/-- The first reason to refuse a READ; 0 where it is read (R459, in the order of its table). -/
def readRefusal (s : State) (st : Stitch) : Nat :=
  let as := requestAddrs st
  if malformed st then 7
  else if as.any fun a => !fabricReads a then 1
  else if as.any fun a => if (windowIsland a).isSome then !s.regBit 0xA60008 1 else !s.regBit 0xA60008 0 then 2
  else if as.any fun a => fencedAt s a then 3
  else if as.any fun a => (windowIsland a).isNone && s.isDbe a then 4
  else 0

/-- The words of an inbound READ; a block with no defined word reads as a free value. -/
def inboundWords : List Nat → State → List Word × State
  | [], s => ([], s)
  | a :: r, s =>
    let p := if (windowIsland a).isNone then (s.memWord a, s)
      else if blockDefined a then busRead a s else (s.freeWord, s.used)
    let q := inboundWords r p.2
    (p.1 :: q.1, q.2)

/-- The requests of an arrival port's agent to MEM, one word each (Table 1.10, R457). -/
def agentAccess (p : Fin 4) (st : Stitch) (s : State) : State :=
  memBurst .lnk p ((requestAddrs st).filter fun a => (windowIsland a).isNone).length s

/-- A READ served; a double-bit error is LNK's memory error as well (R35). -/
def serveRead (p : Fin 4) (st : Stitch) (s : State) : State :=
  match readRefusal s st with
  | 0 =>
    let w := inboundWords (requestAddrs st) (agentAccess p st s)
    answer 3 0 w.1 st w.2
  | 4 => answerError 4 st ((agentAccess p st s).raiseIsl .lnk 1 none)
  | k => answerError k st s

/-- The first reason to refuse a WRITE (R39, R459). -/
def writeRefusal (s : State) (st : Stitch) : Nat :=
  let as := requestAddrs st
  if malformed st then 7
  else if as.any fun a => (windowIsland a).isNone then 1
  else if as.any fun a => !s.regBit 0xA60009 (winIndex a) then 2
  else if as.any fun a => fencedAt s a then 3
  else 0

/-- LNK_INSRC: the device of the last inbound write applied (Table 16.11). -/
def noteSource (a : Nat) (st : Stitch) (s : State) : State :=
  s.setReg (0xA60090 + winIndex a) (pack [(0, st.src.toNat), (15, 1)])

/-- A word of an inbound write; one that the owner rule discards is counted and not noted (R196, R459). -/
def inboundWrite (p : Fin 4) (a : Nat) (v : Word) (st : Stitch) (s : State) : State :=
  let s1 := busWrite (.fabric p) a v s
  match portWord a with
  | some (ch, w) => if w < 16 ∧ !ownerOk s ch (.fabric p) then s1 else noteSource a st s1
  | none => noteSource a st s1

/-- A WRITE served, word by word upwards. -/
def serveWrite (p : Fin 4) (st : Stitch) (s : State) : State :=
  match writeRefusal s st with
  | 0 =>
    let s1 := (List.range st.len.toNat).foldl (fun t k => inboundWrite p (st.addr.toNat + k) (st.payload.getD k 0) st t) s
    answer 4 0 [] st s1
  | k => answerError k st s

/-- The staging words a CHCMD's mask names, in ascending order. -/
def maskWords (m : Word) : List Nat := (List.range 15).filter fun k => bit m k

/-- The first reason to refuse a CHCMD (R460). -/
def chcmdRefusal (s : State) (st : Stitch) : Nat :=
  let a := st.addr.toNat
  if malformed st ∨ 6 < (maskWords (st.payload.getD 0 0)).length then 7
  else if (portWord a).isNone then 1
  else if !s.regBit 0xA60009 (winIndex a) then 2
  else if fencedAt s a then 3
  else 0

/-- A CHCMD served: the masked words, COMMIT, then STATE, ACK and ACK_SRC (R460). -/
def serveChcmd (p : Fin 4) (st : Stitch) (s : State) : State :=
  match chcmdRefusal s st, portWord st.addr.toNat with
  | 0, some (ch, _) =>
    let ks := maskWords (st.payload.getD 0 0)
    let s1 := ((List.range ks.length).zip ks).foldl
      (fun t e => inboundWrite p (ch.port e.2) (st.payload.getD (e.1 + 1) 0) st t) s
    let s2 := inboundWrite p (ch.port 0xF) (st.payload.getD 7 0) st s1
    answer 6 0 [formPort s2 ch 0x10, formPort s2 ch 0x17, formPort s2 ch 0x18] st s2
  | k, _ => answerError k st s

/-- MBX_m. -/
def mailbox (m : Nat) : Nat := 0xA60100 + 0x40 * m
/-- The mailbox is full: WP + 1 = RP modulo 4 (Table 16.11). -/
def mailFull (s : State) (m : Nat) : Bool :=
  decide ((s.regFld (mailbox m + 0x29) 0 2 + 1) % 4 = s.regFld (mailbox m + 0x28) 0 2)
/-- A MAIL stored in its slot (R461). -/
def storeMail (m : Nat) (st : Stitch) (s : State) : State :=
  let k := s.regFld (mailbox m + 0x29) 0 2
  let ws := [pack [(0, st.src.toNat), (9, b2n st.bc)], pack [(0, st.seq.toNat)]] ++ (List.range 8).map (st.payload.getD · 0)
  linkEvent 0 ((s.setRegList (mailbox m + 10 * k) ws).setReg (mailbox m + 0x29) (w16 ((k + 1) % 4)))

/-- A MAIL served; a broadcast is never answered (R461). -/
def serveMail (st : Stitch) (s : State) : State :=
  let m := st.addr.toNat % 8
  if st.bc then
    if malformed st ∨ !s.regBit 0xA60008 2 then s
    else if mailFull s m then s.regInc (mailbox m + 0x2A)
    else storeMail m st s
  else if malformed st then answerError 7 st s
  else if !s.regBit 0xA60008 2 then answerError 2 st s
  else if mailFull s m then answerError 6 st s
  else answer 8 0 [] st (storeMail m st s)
——
REQUIRED ACTION => Repeat only the lines above, from the first line of the entries through the line that contains "(R39, R459). -/", including both ends.

SOLUTION TO THIS PROBLEM =>
/-- The first reason to refuse a READ; 0 where it is read (R459, in the order of its table). -/
def readRefusal (s : State) (st : Stitch) : Nat :=
  let as := requestAddrs st
  if malformed st then 7
  else if as.any fun a => !fabricReads a then 1
  else if as.any fun a => if (windowIsland a).isSome then !s.regBit 0xA60008 1 else !s.regBit 0xA60008 0 then 2
  else if as.any fun a => fencedAt s a then 3
  else if as.any fun a => (windowIsland a).isNone && s.isDbe a then 4
  else 0

/-- The words of an inbound READ; a block with no defined word reads as a free value. -/
def inboundWords : List Nat → State → List Word × State
  | [], s => ([], s)
  | a :: r, s =>
    let p := if (windowIsland a).isNone then (s.memWord a, s)
      else if blockDefined a then busRead a s else (s.freeWord, s.used)
    let q := inboundWords r p.2
    (p.1 :: q.1, q.2)

/-- The requests of an arrival port's agent to MEM, one word each (Table 1.10, R457). -/
def agentAccess (p : Fin 4) (st : Stitch) (s : State) : State :=
  memBurst .lnk p ((requestAddrs st).filter fun a => (windowIsland a).isNone).length s

/-- A READ served; a double-bit error is LNK's memory error as well (R35). -/
def serveRead (p : Fin 4) (st : Stitch) (s : State) : State :=
  match readRefusal s st with
  | 0 =>
    let w := inboundWords (requestAddrs st) (agentAccess p st s)
    answer 3 0 w.1 st w.2
  | 4 => answerError 4 st ((agentAccess p st s).raiseIsl .lnk 1 none)
  | k => answerError k st s

/-- The first reason to refuse a WRITE (R39, R459). -/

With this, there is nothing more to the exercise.